TRY IT: The data must be given again in full, with no line altered.

-------

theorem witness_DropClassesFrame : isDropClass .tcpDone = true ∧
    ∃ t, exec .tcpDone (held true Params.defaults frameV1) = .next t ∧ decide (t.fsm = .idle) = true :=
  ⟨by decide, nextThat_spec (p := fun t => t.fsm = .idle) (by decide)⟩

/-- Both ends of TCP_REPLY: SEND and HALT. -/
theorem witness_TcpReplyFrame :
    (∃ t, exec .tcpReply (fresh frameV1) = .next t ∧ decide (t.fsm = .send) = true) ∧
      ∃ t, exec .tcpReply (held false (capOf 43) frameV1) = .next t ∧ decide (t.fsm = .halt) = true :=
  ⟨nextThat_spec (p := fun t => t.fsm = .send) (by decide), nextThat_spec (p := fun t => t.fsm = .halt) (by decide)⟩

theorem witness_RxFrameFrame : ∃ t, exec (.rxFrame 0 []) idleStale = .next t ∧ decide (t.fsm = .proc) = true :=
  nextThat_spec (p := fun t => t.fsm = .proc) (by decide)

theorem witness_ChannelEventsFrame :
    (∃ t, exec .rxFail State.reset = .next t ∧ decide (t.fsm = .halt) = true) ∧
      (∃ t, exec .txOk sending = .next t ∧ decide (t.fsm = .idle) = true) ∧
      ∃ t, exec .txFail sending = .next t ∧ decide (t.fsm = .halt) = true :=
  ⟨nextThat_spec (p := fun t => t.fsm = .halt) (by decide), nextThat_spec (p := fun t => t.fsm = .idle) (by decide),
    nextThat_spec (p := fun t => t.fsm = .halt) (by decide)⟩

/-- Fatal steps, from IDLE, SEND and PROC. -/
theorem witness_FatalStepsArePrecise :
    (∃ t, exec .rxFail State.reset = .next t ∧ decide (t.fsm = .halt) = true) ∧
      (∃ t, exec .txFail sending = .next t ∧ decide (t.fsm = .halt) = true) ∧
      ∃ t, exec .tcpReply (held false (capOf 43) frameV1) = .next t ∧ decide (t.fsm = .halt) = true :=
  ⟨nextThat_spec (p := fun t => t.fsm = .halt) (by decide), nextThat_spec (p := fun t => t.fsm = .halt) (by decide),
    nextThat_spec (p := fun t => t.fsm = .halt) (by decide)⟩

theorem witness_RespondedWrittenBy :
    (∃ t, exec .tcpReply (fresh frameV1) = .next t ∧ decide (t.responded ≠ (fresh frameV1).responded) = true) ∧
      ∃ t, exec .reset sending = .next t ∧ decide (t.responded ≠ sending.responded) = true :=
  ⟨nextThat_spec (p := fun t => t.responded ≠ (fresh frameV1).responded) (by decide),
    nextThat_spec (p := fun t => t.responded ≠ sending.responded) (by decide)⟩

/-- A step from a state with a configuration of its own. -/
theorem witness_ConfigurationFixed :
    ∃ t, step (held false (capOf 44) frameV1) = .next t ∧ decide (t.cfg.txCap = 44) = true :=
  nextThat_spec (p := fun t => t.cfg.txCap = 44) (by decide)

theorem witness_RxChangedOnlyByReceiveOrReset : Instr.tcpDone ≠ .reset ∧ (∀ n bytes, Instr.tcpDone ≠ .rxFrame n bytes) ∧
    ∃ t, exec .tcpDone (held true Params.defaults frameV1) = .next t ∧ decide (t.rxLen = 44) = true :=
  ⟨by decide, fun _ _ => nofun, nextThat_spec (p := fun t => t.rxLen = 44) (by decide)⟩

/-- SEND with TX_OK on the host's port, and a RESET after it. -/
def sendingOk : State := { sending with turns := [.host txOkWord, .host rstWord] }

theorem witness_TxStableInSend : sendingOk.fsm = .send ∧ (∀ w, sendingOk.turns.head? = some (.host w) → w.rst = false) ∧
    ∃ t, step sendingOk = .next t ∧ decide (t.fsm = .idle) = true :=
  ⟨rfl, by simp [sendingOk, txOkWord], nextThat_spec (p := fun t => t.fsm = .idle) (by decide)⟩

-------

SOLUTION TO THIS EXERCISE:
theorem witness_DropClassesFrame : isDropClass .tcpDone = true ∧
    ∃ t, exec .tcpDone (held true Params.defaults frameV1) = .next t ∧ decide (t.fsm = .idle) = true :=
  ⟨by decide, nextThat_spec (p := fun t => t.fsm = .idle) (by decide)⟩

/-- Both ends of TCP_REPLY: SEND and HALT. -/
theorem witness_TcpReplyFrame :
    (∃ t, exec .tcpReply (fresh frameV1) = .next t ∧ decide (t.fsm = .send) = true) ∧
      ∃ t, exec .tcpReply (held false (capOf 43) frameV1) = .next t ∧ decide (t.fsm = .halt) = true :=
  ⟨nextThat_spec (p := fun t => t.fsm = .send) (by decide), nextThat_spec (p := fun t => t.fsm = .halt) (by decide)⟩

theorem witness_RxFrameFrame : ∃ t, exec (.rxFrame 0 []) idleStale = .next t ∧ decide (t.fsm = .proc) = true :=
  nextThat_spec (p := fun t => t.fsm = .proc) (by decide)

theorem witness_ChannelEventsFrame :
    (∃ t, exec .rxFail State.reset = .next t ∧ decide (t.fsm = .halt) = true) ∧
      (∃ t, exec .txOk sending = .next t ∧ decide (t.fsm = .idle) = true) ∧
      ∃ t, exec .txFail sending = .next t ∧ decide (t.fsm = .halt) = true :=
  ⟨nextThat_spec (p := fun t => t.fsm = .halt) (by decide), nextThat_spec (p := fun t => t.fsm = .idle) (by decide),
    nextThat_spec (p := fun t => t.fsm = .halt) (by decide)⟩

/-- Fatal steps, from IDLE, SEND and PROC. -/
theorem witness_FatalStepsArePrecise :
    (∃ t, exec .rxFail State.reset = .next t ∧ decide (t.fsm = .halt) = true) ∧
      (∃ t, exec .txFail sending = .next t ∧ decide (t.fsm = .halt) = true) ∧
      ∃ t, exec .tcpReply (held false (capOf 43) frameV1) = .next t ∧ decide (t.fsm = .halt) = true :=
  ⟨nextThat_spec (p := fun t => t.fsm = .halt) (by decide), nextThat_spec (p := fun t => t.fsm = .halt) (by decide),
    nextThat_spec (p := fun t => t.fsm = .halt) (by decide)⟩

theorem witness_RespondedWrittenBy :
    (∃ t, exec .tcpReply (fresh frameV1) = .next t ∧ decide (t.responded ≠ (fresh frameV1).responded) = true) ∧
      ∃ t, exec .reset sending = .next t ∧ decide (t.responded ≠ sending.responded) = true :=
  ⟨nextThat_spec (p := fun t => t.responded ≠ (fresh frameV1).responded) (by decide),
    nextThat_spec (p := fun t => t.responded ≠ sending.responded) (by decide)⟩

/-- A step from a state with a configuration of its own. -/
theorem witness_ConfigurationFixed :
    ∃ t, step (held false (capOf 44) frameV1) = .next t ∧ decide (t.cfg.txCap = 44) = true :=
  nextThat_spec (p := fun t => t.cfg.txCap = 44) (by decide)

theorem witness_RxChangedOnlyByReceiveOrReset : Instr.tcpDone ≠ .reset ∧ (∀ n bytes, Instr.tcpDone ≠ .rxFrame n bytes) ∧
    ∃ t, exec .tcpDone (held true Params.defaults frameV1) = .next t ∧ decide (t.rxLen = 44) = true :=
  ⟨by decide, fun _ _ => nofun, nextThat_spec (p := fun t => t.rxLen = 44) (by decide)⟩

/-- SEND with TX_OK on the host's port, and a RESET after it. -/
def sendingOk : State := { sending with turns := [.host txOkWord, .host rstWord] }

theorem witness_TxStableInSend : sendingOk.fsm = .send ∧ (∀ w, sendingOk.turns.head? = some (.host w) → w.rst = false) ∧
    ∃ t, step sendingOk = .next t ∧ decide (t.fsm = .idle) = true :=
  ⟨rfl, by simp [sendingOk, txOkWord], nextThat_spec (p := fun t => t.fsm = .idle) (by decide)⟩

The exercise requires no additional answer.